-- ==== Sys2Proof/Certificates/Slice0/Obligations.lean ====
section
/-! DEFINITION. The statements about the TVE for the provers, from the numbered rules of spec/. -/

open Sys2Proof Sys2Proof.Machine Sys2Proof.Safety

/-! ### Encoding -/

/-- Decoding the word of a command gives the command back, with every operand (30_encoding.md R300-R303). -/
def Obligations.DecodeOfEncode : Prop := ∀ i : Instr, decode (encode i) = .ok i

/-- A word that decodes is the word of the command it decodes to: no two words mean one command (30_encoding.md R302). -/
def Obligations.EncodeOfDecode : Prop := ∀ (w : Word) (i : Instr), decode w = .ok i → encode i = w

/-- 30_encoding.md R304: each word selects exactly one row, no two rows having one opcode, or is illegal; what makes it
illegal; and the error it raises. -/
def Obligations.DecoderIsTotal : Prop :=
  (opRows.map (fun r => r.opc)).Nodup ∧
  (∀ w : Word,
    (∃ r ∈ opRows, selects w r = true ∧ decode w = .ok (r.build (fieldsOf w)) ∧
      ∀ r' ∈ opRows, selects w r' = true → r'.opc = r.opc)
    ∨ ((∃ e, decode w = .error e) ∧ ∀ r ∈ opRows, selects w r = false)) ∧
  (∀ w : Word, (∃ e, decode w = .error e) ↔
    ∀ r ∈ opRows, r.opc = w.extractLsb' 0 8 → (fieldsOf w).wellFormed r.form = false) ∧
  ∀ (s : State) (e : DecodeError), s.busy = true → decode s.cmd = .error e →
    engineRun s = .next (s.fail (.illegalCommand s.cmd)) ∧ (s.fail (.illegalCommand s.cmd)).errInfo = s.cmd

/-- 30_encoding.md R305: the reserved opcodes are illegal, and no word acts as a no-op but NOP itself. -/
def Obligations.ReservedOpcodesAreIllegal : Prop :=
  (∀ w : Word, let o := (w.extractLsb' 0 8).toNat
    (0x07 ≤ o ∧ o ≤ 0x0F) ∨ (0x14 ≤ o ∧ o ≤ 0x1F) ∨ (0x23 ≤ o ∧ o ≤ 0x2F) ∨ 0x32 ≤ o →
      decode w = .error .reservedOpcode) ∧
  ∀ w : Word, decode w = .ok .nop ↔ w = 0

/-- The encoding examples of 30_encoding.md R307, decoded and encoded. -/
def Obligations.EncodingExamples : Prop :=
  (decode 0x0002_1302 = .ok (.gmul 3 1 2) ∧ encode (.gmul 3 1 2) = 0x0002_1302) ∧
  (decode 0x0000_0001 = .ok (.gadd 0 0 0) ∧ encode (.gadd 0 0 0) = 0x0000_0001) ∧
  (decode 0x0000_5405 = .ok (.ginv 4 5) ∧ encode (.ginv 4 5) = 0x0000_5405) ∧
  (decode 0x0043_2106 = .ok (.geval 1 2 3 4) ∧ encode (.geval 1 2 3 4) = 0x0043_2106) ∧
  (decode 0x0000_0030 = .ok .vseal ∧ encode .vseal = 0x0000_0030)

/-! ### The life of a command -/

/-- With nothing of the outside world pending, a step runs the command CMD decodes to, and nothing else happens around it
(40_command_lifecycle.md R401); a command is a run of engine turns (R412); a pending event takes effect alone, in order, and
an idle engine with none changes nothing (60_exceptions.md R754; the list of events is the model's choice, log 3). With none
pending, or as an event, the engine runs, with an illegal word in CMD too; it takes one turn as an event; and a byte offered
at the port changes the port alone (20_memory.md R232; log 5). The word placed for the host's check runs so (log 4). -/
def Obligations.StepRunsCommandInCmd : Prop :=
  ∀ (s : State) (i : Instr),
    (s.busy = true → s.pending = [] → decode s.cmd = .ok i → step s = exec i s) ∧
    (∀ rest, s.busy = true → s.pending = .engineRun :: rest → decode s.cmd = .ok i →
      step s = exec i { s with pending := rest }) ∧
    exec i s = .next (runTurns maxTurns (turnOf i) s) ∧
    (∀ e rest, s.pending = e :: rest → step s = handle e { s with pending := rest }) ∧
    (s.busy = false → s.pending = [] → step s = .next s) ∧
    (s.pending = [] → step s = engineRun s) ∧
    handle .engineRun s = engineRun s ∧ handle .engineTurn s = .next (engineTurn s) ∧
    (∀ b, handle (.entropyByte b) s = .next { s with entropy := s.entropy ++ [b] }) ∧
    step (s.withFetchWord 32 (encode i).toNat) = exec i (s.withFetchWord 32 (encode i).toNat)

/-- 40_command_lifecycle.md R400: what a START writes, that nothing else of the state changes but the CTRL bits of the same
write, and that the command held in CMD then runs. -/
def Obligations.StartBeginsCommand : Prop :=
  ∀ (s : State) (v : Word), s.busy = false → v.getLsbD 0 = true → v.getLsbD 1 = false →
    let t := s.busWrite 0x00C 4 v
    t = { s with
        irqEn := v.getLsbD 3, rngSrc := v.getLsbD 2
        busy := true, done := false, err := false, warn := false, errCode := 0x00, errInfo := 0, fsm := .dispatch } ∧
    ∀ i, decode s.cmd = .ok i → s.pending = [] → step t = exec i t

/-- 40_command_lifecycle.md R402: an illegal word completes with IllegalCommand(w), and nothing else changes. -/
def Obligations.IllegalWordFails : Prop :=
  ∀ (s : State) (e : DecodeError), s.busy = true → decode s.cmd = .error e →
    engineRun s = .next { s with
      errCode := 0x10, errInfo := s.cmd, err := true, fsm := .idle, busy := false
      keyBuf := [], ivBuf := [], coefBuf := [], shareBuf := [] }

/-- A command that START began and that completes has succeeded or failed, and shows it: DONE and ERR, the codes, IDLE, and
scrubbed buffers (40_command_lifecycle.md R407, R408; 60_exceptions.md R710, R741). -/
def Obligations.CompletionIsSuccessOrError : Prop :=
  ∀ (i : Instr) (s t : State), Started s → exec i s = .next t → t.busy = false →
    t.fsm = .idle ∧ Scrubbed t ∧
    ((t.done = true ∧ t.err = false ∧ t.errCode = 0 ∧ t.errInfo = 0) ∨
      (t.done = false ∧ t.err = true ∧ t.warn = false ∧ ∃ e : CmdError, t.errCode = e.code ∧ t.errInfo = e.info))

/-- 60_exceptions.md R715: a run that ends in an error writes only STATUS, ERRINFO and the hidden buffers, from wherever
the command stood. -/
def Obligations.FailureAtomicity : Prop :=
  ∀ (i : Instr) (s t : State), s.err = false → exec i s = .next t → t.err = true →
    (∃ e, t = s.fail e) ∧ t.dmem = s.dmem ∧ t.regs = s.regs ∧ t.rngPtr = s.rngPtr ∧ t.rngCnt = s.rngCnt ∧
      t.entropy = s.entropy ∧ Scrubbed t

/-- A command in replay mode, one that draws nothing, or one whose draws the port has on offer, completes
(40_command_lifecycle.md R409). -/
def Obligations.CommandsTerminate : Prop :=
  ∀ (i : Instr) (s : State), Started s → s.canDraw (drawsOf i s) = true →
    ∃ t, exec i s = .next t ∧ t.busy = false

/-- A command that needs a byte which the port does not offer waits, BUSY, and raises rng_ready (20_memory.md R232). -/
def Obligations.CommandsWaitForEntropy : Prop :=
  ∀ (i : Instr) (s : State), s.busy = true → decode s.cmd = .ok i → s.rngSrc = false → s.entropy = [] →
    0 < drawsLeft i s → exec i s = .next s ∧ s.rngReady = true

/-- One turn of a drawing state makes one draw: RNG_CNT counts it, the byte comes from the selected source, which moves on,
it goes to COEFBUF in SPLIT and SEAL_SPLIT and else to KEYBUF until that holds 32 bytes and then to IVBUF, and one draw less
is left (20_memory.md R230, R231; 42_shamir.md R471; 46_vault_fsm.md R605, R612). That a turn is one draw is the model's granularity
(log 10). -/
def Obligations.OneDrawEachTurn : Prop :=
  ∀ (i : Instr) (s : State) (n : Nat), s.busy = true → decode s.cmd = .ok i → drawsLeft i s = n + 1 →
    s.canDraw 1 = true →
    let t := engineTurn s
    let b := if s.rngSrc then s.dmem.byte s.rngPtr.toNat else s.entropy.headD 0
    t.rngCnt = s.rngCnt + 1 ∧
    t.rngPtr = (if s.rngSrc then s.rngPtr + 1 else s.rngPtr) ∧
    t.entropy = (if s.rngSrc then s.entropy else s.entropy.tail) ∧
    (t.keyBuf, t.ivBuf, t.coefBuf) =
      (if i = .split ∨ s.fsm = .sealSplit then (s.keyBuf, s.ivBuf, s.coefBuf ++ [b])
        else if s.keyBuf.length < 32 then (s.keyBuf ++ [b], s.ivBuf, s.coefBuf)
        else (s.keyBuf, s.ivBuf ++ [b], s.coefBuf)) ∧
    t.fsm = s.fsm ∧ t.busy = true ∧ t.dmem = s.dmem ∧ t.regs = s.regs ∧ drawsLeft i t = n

——

• Required action
Pick out and copy the lines of the material that include the word "dmem".

• Reply
    (∃ e, t = s.fail e) ∧ t.dmem = s.dmem ∧ t.regs = s.regs ∧ t.rngPtr = s.rngPtr ∧ t.rngCnt = s.rngCnt ∧
    let b := if s.rngSrc then s.dmem.byte s.rngPtr.toNat else s.entropy.headD 0
    t.fsm = s.fsm ∧ t.busy = true ∧ t.dmem = s.dmem ∧ t.regs = s.regs ∧ drawsLeft i t = n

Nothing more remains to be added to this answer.